Task to carry out:
Find every line containing "known" in the records below and report the tally as a bare number.

Available data:
- - - - -

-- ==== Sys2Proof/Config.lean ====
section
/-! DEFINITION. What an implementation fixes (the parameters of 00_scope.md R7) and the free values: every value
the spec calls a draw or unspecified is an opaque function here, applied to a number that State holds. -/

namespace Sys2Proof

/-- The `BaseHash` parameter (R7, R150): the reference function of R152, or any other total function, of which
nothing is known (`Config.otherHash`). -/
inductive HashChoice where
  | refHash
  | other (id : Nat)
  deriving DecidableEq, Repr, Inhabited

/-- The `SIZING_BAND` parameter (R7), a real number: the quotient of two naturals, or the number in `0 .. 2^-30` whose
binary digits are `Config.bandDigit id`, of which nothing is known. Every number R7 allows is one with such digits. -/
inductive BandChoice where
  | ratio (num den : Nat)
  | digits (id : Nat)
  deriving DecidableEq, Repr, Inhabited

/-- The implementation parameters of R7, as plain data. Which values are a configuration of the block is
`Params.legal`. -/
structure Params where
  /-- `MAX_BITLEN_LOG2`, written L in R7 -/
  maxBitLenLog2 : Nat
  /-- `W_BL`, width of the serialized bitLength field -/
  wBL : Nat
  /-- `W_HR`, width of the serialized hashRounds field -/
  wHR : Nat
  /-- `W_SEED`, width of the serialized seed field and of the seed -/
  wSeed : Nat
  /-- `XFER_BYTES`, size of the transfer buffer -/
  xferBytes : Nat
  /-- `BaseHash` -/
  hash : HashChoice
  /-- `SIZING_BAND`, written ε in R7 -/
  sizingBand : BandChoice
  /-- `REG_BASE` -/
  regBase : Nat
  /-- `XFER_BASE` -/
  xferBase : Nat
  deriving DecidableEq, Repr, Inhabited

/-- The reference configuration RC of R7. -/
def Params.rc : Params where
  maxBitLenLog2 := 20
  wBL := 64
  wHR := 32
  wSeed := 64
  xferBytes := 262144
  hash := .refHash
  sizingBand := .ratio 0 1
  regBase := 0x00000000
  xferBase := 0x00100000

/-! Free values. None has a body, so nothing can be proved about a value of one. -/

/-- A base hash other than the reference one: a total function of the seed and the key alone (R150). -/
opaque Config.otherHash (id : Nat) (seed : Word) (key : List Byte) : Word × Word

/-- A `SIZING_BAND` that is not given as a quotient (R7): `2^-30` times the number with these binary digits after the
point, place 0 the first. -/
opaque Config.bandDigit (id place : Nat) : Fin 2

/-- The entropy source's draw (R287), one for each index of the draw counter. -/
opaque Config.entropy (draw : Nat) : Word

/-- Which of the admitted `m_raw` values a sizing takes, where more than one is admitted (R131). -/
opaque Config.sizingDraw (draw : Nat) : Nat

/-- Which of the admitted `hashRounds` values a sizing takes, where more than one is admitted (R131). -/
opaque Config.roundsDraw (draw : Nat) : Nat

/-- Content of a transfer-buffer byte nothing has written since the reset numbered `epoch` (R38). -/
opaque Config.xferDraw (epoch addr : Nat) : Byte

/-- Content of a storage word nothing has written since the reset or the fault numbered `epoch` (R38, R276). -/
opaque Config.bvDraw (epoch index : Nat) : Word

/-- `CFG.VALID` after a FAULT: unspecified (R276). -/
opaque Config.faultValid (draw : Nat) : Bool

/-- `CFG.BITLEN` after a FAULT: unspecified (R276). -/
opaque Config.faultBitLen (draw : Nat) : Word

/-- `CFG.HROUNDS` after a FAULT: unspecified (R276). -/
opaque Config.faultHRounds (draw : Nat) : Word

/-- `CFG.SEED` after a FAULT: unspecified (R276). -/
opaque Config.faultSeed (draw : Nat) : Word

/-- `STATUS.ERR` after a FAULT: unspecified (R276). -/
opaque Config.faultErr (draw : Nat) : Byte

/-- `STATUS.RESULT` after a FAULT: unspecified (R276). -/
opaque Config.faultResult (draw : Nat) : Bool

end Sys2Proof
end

- - - - -

Solution for this problem:
2